**Exercise directions**
From the data below, return the exact lines starting at the line containing "local frame goes" and ending at the line containing "(∀ (s : State) (p : PortIx), s.chip.awake", both included, and nothing else.

------ Data

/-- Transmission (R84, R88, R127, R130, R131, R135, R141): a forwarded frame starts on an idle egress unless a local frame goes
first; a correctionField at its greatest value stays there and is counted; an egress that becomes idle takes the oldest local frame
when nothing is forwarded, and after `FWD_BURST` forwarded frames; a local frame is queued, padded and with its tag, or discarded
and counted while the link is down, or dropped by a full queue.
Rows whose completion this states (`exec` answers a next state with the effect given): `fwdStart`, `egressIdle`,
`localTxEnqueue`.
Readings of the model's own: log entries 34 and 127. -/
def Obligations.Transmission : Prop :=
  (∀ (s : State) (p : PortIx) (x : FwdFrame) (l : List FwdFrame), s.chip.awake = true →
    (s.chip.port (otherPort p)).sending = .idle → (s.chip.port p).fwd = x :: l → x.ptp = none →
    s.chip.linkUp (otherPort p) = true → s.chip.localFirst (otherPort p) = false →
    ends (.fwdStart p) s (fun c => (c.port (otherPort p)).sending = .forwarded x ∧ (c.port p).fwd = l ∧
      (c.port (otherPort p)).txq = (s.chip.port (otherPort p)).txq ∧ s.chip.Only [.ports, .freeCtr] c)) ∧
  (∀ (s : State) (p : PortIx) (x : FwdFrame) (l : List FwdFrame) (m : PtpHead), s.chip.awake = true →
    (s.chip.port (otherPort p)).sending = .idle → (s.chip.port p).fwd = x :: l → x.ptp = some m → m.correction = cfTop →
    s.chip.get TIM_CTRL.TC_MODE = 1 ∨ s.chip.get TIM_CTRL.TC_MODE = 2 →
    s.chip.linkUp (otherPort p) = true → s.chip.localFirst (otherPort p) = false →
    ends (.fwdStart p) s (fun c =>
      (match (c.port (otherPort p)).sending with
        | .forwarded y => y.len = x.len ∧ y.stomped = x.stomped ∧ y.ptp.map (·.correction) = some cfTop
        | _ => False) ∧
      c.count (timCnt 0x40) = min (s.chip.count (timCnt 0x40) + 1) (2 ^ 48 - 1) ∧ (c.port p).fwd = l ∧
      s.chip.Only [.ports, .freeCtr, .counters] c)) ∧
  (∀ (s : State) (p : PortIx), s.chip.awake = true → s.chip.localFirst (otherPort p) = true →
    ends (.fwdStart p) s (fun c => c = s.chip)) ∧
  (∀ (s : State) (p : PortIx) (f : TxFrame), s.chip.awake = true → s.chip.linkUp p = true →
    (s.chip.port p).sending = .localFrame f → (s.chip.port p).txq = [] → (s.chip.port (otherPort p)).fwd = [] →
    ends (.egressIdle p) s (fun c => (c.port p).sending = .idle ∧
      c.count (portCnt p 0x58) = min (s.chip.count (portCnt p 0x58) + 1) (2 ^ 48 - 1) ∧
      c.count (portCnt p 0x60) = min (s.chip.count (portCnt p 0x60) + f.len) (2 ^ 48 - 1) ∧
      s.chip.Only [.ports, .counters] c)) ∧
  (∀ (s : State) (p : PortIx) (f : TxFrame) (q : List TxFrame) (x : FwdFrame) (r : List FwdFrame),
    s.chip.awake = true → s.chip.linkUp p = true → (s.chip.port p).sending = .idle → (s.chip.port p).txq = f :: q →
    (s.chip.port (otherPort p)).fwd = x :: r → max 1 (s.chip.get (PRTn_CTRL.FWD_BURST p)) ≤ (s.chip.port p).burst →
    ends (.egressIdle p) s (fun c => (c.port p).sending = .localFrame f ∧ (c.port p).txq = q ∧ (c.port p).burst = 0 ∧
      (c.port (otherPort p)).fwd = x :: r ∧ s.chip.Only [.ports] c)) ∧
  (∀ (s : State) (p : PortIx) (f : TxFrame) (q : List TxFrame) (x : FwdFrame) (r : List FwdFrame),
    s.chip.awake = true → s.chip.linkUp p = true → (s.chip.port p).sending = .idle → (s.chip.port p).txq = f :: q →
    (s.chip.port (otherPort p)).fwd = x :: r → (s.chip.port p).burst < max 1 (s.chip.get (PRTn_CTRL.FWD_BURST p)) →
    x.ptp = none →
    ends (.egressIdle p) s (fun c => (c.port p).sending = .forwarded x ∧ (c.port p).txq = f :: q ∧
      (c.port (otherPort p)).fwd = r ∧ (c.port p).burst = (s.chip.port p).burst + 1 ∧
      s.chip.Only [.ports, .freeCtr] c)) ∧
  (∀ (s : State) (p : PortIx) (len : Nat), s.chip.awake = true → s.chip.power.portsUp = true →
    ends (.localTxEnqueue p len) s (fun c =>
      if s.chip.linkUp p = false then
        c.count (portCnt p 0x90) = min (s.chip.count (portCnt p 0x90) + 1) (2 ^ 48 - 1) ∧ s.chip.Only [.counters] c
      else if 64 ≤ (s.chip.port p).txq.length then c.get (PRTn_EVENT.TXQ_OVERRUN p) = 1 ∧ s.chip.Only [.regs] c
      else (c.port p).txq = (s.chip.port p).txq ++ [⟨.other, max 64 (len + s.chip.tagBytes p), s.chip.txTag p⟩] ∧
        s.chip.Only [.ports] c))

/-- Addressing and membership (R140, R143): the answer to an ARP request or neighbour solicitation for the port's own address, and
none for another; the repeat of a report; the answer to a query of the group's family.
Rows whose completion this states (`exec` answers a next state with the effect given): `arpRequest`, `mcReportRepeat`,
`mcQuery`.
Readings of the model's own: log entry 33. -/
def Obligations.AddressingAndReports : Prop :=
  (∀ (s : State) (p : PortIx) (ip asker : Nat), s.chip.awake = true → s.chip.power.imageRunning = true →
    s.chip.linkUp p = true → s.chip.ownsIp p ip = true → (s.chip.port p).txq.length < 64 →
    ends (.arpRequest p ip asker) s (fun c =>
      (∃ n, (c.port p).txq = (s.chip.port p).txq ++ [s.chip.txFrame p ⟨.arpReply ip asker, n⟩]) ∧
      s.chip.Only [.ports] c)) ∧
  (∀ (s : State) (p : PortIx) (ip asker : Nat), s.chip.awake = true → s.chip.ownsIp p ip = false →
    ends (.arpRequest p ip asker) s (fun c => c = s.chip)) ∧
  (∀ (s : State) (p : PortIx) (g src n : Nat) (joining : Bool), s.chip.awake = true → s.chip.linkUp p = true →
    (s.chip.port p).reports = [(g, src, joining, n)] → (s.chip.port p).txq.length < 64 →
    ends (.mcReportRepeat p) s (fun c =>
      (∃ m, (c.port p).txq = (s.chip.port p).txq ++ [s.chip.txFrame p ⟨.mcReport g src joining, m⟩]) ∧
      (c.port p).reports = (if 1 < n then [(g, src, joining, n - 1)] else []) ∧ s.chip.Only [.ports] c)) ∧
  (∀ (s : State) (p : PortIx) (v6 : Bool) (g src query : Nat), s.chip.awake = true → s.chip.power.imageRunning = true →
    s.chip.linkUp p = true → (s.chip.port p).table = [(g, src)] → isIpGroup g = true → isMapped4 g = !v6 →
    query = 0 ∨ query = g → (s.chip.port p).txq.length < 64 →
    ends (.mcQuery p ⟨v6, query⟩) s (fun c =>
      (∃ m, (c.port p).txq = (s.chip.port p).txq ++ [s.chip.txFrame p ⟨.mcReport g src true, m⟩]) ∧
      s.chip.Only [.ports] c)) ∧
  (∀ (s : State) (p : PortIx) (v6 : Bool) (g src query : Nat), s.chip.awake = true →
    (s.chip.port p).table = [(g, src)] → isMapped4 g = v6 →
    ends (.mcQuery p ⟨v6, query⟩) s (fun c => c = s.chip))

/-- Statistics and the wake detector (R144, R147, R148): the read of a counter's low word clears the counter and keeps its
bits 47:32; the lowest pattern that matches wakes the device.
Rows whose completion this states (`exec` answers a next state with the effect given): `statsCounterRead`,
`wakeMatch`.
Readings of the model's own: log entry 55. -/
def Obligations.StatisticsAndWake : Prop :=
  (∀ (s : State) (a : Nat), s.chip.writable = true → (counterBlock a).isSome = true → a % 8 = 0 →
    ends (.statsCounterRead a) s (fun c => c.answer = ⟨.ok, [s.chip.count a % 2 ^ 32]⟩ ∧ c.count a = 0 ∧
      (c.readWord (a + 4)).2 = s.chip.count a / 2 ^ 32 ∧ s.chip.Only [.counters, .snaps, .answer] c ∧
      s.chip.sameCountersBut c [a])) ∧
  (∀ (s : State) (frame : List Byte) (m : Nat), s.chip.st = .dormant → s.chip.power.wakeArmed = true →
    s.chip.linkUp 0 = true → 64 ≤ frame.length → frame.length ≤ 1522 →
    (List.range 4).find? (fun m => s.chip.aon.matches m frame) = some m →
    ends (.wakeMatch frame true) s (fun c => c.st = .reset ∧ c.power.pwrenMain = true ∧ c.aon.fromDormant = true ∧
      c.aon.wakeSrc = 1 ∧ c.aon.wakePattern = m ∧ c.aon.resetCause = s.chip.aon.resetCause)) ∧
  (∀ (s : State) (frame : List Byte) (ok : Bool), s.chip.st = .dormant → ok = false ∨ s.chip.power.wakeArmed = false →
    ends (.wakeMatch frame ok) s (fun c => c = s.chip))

------------
------ Data

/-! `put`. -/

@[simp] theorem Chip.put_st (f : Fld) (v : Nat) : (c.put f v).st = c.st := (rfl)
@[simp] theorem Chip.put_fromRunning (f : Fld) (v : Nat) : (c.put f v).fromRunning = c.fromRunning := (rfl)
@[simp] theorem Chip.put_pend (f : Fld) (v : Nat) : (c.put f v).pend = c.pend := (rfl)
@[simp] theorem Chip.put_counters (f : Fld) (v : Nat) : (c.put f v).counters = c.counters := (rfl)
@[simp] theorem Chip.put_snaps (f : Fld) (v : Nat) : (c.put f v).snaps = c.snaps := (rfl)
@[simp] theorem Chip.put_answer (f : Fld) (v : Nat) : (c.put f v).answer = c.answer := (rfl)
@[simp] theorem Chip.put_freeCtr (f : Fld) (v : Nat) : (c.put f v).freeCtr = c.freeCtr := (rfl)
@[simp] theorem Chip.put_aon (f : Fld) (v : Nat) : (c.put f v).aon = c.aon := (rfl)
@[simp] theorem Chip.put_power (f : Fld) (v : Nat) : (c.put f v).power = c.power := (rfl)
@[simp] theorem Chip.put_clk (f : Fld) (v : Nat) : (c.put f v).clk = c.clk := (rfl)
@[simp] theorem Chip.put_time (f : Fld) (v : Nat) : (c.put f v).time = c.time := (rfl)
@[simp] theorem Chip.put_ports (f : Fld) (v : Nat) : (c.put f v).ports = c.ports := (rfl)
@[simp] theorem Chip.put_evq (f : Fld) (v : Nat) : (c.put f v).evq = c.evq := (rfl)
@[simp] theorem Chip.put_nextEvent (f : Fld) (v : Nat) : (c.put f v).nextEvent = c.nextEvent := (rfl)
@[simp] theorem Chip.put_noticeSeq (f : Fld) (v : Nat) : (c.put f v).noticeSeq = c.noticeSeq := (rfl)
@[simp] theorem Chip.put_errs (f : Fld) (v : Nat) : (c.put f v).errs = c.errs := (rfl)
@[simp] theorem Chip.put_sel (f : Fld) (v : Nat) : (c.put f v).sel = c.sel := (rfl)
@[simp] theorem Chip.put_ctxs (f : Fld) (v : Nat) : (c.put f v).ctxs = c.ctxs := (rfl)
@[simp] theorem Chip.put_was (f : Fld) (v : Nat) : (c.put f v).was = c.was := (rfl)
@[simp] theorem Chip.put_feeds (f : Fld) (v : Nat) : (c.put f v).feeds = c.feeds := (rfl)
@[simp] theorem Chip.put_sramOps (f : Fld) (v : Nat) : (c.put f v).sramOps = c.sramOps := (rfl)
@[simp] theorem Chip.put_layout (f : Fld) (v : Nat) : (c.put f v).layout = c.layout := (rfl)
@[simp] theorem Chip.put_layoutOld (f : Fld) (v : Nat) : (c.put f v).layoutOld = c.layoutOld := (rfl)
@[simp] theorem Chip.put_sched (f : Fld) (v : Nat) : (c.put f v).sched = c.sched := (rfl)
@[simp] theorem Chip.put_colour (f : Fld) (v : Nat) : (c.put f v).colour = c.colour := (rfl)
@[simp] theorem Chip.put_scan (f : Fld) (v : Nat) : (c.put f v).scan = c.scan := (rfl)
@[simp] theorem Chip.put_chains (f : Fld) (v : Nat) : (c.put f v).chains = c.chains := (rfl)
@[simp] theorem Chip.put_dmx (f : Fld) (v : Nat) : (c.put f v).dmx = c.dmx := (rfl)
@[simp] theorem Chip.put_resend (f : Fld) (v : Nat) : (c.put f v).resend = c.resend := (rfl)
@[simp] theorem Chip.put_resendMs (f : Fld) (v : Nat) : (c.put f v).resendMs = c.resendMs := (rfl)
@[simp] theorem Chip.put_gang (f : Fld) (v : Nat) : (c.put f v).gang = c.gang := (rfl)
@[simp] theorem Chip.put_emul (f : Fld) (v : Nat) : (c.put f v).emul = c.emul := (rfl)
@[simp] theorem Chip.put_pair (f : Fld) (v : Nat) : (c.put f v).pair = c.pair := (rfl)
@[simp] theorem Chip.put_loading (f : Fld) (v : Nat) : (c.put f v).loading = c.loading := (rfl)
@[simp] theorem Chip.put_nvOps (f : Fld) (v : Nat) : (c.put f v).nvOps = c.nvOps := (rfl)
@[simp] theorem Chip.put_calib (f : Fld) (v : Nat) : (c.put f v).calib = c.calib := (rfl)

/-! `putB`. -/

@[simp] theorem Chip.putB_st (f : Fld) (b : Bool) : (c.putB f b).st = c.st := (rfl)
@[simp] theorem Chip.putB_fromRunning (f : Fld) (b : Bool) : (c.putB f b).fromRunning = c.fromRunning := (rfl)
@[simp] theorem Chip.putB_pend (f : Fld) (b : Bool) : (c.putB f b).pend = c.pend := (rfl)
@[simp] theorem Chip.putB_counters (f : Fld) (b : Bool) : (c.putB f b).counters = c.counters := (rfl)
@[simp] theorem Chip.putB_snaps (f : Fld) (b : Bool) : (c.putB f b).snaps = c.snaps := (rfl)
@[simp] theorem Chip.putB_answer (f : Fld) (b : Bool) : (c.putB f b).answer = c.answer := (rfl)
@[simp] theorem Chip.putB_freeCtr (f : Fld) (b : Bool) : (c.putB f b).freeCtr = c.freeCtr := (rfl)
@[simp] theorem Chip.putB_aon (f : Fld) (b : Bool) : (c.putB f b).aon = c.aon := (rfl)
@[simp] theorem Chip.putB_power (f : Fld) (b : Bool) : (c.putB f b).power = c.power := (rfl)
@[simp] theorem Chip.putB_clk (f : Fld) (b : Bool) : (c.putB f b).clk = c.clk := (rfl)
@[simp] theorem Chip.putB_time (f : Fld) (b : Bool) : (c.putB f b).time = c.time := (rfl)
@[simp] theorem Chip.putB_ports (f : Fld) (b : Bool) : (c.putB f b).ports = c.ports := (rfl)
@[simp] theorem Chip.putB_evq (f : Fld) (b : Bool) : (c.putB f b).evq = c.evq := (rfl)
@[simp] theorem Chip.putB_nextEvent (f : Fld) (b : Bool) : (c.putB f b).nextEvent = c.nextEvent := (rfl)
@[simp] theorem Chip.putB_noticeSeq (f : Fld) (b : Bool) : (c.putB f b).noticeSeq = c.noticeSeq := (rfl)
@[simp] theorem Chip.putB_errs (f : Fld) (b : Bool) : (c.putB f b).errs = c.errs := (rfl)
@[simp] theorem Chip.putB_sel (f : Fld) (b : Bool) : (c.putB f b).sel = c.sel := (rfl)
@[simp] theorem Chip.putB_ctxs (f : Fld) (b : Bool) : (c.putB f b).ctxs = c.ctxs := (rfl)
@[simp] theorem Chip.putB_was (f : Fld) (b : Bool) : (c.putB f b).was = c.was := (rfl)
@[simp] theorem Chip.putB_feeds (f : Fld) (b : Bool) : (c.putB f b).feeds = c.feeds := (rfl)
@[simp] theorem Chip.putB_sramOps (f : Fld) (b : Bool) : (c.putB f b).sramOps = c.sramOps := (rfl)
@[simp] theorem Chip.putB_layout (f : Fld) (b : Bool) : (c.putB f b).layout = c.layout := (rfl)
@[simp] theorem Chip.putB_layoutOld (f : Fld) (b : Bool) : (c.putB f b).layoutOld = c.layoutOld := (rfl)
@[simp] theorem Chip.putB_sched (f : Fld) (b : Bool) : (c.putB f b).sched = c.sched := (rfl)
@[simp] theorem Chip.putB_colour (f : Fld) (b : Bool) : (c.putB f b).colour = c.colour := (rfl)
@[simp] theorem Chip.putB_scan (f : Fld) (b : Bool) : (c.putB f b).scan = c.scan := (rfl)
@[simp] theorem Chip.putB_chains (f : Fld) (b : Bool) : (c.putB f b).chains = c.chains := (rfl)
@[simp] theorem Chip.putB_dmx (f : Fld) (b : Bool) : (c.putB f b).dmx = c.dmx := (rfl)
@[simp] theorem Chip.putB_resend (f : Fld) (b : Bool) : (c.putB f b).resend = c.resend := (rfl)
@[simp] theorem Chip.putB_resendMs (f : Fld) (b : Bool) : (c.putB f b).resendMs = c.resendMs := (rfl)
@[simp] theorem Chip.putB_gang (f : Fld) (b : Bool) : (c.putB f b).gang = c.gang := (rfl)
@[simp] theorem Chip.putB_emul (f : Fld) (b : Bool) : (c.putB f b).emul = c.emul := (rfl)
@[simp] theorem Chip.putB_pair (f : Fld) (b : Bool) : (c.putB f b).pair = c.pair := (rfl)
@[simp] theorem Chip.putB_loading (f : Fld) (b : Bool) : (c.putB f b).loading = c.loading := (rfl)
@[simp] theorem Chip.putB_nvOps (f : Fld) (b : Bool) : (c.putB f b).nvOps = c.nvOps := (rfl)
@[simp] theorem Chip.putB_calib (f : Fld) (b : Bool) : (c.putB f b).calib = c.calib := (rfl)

------------

**Task result**
/-- Transmission (R84, R88, R127, R130, R131, R135, R141): a forwarded frame starts on an idle egress unless a local frame goes
first; a correctionField at its greatest value stays there and is counted; an egress that becomes idle takes the oldest local frame
when nothing is forwarded, and after `FWD_BURST` forwarded frames; a local frame is queued, padded and with its tag, or discarded
and counted while the link is down, or dropped by a full queue.
Rows whose completion this states (`exec` answers a next state with the effect given): `fwdStart`, `egressIdle`,
`localTxEnqueue`.
Readings of the model's own: log entries 34 and 127. -/
def Obligations.Transmission : Prop :=
  (∀ (s : State) (p : PortIx) (x : FwdFrame) (l : List FwdFrame), s.chip.awake = true →
    (s.chip.port (otherPort p)).sending = .idle → (s.chip.port p).fwd = x :: l → x.ptp = none →
    s.chip.linkUp (otherPort p) = true → s.chip.localFirst (otherPort p) = false →
    ends (.fwdStart p) s (fun c => (c.port (otherPort p)).sending = .forwarded x ∧ (c.port p).fwd = l ∧
      (c.port (otherPort p)).txq = (s.chip.port (otherPort p)).txq ∧ s.chip.Only [.ports, .freeCtr] c)) ∧
  (∀ (s : State) (p : PortIx) (x : FwdFrame) (l : List FwdFrame) (m : PtpHead), s.chip.awake = true →
    (s.chip.port (otherPort p)).sending = .idle → (s.chip.port p).fwd = x :: l → x.ptp = some m → m.correction = cfTop →
    s.chip.get TIM_CTRL.TC_MODE = 1 ∨ s.chip.get TIM_CTRL.TC_MODE = 2 →
    s.chip.linkUp (otherPort p) = true → s.chip.localFirst (otherPort p) = false →
    ends (.fwdStart p) s (fun c =>
      (match (c.port (otherPort p)).sending with
        | .forwarded y => y.len = x.len ∧ y.stomped = x.stomped ∧ y.ptp.map (·.correction) = some cfTop
        | _ => False) ∧
      c.count (timCnt 0x40) = min (s.chip.count (timCnt 0x40) + 1) (2 ^ 48 - 1) ∧ (c.port p).fwd = l ∧
      s.chip.Only [.ports, .freeCtr, .counters] c)) ∧
  (∀ (s : State) (p : PortIx), s.chip.awake = true → s.chip.localFirst (otherPort p) = true →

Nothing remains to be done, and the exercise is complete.